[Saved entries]
>>>

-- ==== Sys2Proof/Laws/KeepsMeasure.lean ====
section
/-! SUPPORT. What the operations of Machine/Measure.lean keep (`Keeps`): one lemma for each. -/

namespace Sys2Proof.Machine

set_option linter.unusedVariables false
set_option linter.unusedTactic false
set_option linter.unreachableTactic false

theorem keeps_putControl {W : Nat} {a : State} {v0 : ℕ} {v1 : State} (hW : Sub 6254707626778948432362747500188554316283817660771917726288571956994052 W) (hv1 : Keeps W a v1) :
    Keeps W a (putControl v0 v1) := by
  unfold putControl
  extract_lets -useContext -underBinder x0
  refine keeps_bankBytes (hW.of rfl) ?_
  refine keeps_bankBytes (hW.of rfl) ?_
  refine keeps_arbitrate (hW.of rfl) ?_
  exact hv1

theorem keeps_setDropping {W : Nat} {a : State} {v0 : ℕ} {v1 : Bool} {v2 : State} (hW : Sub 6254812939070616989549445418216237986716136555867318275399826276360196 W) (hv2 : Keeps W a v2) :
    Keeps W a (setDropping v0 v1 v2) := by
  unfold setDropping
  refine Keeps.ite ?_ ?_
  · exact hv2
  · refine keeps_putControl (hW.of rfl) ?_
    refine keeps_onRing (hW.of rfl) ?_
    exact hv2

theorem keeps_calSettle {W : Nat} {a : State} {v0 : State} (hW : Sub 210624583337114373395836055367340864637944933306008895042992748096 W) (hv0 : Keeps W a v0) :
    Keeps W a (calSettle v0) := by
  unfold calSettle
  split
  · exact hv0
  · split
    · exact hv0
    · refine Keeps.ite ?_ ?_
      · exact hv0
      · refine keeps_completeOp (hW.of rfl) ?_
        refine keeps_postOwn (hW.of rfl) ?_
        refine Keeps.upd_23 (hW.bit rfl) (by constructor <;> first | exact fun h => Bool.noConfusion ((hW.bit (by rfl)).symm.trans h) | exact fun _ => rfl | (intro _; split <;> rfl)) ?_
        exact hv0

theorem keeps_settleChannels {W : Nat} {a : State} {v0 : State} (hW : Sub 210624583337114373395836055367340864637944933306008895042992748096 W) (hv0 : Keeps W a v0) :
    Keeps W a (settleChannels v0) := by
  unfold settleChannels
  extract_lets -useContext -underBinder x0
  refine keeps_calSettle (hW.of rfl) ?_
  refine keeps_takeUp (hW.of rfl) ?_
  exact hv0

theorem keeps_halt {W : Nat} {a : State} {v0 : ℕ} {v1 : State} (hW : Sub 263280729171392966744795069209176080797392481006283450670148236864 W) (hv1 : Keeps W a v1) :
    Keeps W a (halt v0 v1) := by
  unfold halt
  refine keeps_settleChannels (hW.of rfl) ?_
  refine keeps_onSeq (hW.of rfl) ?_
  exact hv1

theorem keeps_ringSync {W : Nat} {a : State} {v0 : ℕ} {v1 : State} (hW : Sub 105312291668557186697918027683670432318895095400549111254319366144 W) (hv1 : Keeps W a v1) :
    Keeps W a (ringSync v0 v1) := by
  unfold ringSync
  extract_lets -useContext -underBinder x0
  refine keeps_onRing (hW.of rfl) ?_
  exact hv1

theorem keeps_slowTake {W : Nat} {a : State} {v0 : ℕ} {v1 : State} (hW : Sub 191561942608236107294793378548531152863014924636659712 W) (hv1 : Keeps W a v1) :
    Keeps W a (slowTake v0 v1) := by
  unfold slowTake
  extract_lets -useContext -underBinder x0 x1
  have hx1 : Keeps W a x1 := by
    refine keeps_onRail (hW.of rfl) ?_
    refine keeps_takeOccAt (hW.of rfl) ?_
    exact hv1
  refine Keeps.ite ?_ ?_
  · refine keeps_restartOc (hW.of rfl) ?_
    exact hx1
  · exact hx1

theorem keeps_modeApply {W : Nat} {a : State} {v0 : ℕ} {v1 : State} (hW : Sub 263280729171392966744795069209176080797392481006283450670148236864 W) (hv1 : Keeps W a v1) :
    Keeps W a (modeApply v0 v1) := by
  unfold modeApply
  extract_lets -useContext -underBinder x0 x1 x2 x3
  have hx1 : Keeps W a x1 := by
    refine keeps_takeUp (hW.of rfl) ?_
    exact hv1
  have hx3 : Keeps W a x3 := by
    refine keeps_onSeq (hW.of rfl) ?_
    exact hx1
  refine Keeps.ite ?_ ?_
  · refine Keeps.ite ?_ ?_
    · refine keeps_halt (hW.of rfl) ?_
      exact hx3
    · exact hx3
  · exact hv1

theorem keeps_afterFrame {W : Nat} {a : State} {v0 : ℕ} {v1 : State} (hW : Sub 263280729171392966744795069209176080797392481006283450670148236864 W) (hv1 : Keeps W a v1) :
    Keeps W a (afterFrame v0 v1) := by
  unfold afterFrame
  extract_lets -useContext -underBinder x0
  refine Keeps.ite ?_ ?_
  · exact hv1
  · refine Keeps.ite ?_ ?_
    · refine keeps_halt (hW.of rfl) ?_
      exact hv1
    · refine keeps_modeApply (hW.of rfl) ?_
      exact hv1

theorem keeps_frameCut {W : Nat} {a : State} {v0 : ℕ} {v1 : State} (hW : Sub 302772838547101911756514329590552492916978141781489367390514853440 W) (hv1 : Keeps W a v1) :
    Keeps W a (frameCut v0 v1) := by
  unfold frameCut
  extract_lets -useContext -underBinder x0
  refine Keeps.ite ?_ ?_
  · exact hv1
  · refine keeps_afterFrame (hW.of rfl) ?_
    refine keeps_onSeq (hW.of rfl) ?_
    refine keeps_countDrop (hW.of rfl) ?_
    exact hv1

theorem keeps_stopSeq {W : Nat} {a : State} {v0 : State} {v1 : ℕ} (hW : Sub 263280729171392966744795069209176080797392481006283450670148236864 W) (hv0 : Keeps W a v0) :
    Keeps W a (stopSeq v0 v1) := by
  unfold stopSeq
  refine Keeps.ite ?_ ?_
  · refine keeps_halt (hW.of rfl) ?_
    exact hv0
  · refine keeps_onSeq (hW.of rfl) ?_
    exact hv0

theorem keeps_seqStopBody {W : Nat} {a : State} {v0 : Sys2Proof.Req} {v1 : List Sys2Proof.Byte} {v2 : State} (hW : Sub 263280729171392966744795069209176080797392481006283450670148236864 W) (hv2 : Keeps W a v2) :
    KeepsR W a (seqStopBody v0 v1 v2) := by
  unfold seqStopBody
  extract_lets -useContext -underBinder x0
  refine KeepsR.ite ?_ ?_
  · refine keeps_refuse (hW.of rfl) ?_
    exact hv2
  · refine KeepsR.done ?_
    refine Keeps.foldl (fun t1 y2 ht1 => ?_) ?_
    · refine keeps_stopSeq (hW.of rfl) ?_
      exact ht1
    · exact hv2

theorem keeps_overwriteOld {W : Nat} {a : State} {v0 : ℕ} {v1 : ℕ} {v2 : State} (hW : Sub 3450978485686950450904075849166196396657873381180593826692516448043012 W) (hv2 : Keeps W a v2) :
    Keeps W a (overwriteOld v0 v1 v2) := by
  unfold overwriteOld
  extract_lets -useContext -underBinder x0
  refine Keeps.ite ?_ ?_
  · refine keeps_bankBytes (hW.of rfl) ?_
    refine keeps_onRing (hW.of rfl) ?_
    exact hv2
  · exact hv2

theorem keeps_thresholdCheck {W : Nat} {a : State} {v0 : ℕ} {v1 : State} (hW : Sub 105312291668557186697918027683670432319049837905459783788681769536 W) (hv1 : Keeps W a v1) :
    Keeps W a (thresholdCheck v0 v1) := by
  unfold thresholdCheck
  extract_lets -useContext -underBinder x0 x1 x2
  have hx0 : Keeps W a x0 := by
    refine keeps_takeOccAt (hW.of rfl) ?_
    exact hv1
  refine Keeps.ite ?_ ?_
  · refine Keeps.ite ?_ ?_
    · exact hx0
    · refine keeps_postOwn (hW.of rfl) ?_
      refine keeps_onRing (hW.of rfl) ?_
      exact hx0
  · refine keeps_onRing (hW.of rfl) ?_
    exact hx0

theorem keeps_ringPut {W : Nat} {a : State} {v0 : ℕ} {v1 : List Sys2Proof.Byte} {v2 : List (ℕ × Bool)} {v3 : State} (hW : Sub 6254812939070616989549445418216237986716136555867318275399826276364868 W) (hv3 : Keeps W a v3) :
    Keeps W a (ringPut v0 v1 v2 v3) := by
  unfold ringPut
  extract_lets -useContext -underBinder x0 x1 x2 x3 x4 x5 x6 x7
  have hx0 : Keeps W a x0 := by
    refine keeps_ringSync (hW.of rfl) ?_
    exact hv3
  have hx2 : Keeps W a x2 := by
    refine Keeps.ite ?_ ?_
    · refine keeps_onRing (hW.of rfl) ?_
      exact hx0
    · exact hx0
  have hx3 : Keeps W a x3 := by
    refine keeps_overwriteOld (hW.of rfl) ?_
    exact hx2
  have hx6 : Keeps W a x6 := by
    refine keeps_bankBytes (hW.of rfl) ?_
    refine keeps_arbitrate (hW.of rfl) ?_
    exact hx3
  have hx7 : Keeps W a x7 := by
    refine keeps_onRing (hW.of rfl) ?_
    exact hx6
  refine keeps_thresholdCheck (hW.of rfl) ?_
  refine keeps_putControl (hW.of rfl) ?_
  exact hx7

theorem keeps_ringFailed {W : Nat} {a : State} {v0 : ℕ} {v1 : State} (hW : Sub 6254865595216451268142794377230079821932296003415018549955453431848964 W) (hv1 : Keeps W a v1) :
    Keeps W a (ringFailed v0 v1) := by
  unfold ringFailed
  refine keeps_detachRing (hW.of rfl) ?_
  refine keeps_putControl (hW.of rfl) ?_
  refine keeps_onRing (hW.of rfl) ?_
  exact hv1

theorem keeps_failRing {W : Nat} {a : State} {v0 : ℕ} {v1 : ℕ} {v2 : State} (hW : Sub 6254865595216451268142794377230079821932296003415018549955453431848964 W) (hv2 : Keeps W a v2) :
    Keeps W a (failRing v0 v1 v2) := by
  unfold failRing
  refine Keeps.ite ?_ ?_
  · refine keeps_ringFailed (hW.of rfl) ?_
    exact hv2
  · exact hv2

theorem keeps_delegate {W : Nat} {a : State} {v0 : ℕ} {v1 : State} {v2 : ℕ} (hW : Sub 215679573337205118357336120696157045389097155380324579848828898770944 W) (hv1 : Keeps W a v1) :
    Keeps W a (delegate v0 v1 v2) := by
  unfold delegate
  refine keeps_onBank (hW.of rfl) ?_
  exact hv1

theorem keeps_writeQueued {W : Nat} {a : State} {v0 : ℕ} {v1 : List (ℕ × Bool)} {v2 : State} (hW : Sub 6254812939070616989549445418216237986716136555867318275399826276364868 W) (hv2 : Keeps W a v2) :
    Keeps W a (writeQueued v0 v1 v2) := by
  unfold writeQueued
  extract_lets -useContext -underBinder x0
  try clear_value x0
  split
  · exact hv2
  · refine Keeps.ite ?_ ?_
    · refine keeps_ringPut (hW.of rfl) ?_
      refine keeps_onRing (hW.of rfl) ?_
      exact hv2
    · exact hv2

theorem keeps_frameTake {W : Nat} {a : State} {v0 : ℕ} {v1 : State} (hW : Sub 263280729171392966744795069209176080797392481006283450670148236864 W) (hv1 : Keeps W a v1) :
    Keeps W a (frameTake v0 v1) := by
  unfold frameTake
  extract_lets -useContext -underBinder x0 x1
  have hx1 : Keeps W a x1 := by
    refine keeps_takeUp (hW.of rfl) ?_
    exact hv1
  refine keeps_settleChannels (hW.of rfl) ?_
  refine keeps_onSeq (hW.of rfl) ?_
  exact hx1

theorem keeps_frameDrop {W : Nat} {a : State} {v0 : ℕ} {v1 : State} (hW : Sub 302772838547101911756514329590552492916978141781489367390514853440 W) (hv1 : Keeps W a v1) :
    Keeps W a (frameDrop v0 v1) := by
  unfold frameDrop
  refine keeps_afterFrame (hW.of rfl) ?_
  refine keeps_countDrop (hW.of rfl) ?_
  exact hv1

<<<

▸ Task details: Note each line above that holds "List", then copy all of them.

▸ Output of the task:
theorem keeps_seqStopBody {W : Nat} {a : State} {v0 : Sys2Proof.Req} {v1 : List Sys2Proof.Byte} {v2 : State} (hW : Sub 263280729171392966744795069209176080797392481006283450670148236864 W) (hv2 : Keeps W a v2) :
theorem keeps_ringPut {W : Nat} {a : State} {v0 : ℕ} {v1 : List Sys2Proof.Byte} {v2 : List (ℕ × Bool)} {v3 : State} (hW : Sub 6254812939070616989549445418216237986716136555867318275399826276364868 W) (hv3 : Keeps W a v3) :
theorem keeps_writeQueued {W : Nat} {a : State} {v0 : ℕ} {v1 : List (ℕ × Bool)} {v2 : State} (hW : Sub 6254812939070616989549445418216237986716136555867318275399826276364868 W) (hv2 : Keeps W a v2) :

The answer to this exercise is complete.